Aurora: Open-Source RL Framework Enables Real-Time Adaptive Speculative Decoding for LLM Inference
Key Takeaways
- ▸Aurora uses reinforcement learning to continuously adapt speculative decoders from live inference traces, solving the stale-model problem that plagues offline-trained drafters
- ▸Achieves 1.25x additional speedup over static speculators and reduces infrastructure costs by eliminating petabyte-scale activation storage pipelines
- ▸Directly optimizes for real-world production speedup rather than lab-focused metrics, accounting for actual kernel behavior, numeric precision, batching, and hardware effects
Summary
MiniMax has released Aurora, an open-source reinforcement learning-based framework that addresses a critical production challenge in large language model inference: keeping speculative decoding systems current as models and traffic patterns evolve. Traditional speculative decoding relies on static, offline-trained draft models that gradually become stale as production verifier models are updated and user traffic patterns shift, leading to degraded performance over time. Aurora solves this by continuously learning from live inference traces and asynchronously updating the speculator without interrupting serving, eliminating the need for expensive offline retraining pipelines and petabyte-scale activation storage.
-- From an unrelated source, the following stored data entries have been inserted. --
/-- R304: what the cores hold for the team: porters, barriers, planes and queued traps leave them. -/
def takeCore (s : State) (id : Nat) (t : Team) (v : Saved) (half core : Nat) : State × Saved :=
  let k := getCore s core
  let ps := ([(0, k.p0), (1, k.p1)].filter fun p => p.2.team == some id && p.2.st != .idle).map fun p =>
    (half, p.1, { p.2 with wait := none })
  let mine := fun (p : Plane) => p.owner == some id
  let planes := if t.region.isSome then []
    else (([(false, k.active), (true, k.shadow)].filter fun p => mine p.2).map fun p => (half, p.1, p.2))
  let v1 := { v with
    porters := v.porters ++ ps, planes := v.planes ++ planes,
    bars := v.bars ++ (k.pool.filter fun b => b.2.team == id).map (fun b => (half, b.1, { b.2 with waiters := 0 })),
    traps := v.traps ++ k.traps.filter fun e => e.team == id && (match e.src with | .party _ => true | _ => false) }
  (modCore s core fun k =>
    { k with p0 := if k.p0.team == some id then .idle else k.p0, p1 := if k.p1.team == some id then .idle else k.p1,
             pool := k.pool.filter (fun b => b.2.team != id),
             active := if mine k.active then .empty else k.active, shadow := if mine k.shadow then .empty else k.shadow,
             traps := k.traps.filter fun e => e.team != id }, v1)

/-- R256: a suspended pass is written to the last 16 KiB of its pool; an access that fails is a fault of the save, raised
on resumption. -/
def suspendPass (s : State) (id : Nat) (t : Team) (v : Saved) (p : Pass) : State × Saved :=
  match poolState s p.ctx p.desc true with
  | .ok s1 => (s1, v)
  | .error e =>
    if v.faults.any fun f => f.1 == 0 then (s, v)
    else (s, { v with faults := v.faults ++
      [(0, 0, ⟨e.1, e.2.1, 0, BitVec.ofNat 64 e.2.2, 0, 0, id, t.core, false, .pool p.desc true⟩)] })

/-- R235, R256: what an island holds for the team leaves it; an open pass in which the team holds a binding is
suspended. A blend binding, which all the slices' islands hold, is saved once. -/
def takeIsle (s : State) (id : Nat) (t : Team) (v : Saved) (kind idx : Nat) : State × Saved :=
  let x := getIsle s kind idx
  let half := if kind = 1 ∨ kind = 2 then halfOf t idx else if kind = 3 then idx else 0
  let bs := x.binds.filter fun b => b.team == id
  let ids := bs.map (·.id)
  let rs := x.resps.filter fun r => ids.contains r.inB
  let f := x.fault.filter fun f => f.team == id
  let susp := kind == 0 && !bs.isEmpty && x.pass.isSome
  let ps := x.pass.map fun p => { p with susp := true }
  let v1 := { v with
    binds := v.binds ++ (if kind = 3 ∧ idx ≠ 0 then [] else bs.map fun b => (kind, half, b)), resps := v.resps ++ rs.map (fun r => (kind, half, r)),
    faults := v.faults ++ (f.toList.map fun f => (kind, half, f)), pass := if susp then ps else v.pass,
    paths := v.paths ++ x.paths.filter fun a => ids.contains a.bind }
  if bs.isEmpty && f.isNone then (s, v)
  else
    let s1 := setIsle s kind idx { x with
    binds := x.binds.filter (fun b => b.team != id), resps := x.resps.filter (fun r => !ids.contains r.inB),
    fault := if f.isSome then none else x.fault, paths := x.paths.filter (fun a => !ids.contains a.bind),
    pass := if susp then none else x.pass,
    pstat := if susp then BitVec.ofNat 64 ((ps.map fun p => passWord p false).getD 0) else x.pstat }
    match if susp then ps else none with
    | some p => suspendPass s1 id t v1 p
    | none => (s1, v1)

/-- R92, R293, R304: the flag counts that a save records: 0 but for pending monitors. A load that has ended in poison counts on
its flag no more; its trap waits behind the one at which the party stands (DEDUCED, log entry 35). -/
def saveCommon (c : Common) : Common :=
  match c.ops.filter (·.poisoned) with
  | [] => c
  | l => { c with late := true, flags := (l.filterMap (·.flag)).foldl (fun t f => Tab.put t f (Tab.get t f 0 - 1) 0) c.flags }

/-- R301: a group whose live threads all stopped at a WAYPT is saved without the blocks that its live mask leaves out. -/
def saveGroup (alloc : Nat) (g : Group) : Group :=
  let g := { g with com := saveCommon g.com }
  match g.live with
  | some m => { maskWindow g alloc m with live := none }
  | none => g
The framework demonstrates significant practical improvements in production settings, achieving an additional 1.25x speedup over well-trained static speculators on widely-used models including Qwen3 and Llama3. Aurora's design is algorithm-agnostic and compatible with future speculator designs, while directly optimizing for real-world speedup rather than proxy metrics like acceptance rate. The system reduces infrastructure costs by eliminating large-scale activation-collection pipelines and supports heterogeneous user demands through its adaptive approach. MiniMax has open-sourced the code with full reproducibility, inviting community contributions to advance the state of efficient LLM inference.
- Algorithm-agnostic framework compatible with diverse speculator designs and heterogeneous user traffic patterns, creating a self-improving flywheel instead of static, one-time setup
Editorial Opinion
Aurora represents a meaningful advancement in making speculative decoding practical for production LLM inference at scale. By closing the loop between serving and training, the framework addresses a real pain point—the constant drift between offline-optimized models and live production conditions. The emphasis on real-world speedup metrics and infrastructure cost reduction, rather than just acceptance rates, reflects hard-won operational wisdom from running LLMs at scale. Open-sourcing this work could accelerate industry-wide adoption of adaptive inference optimization.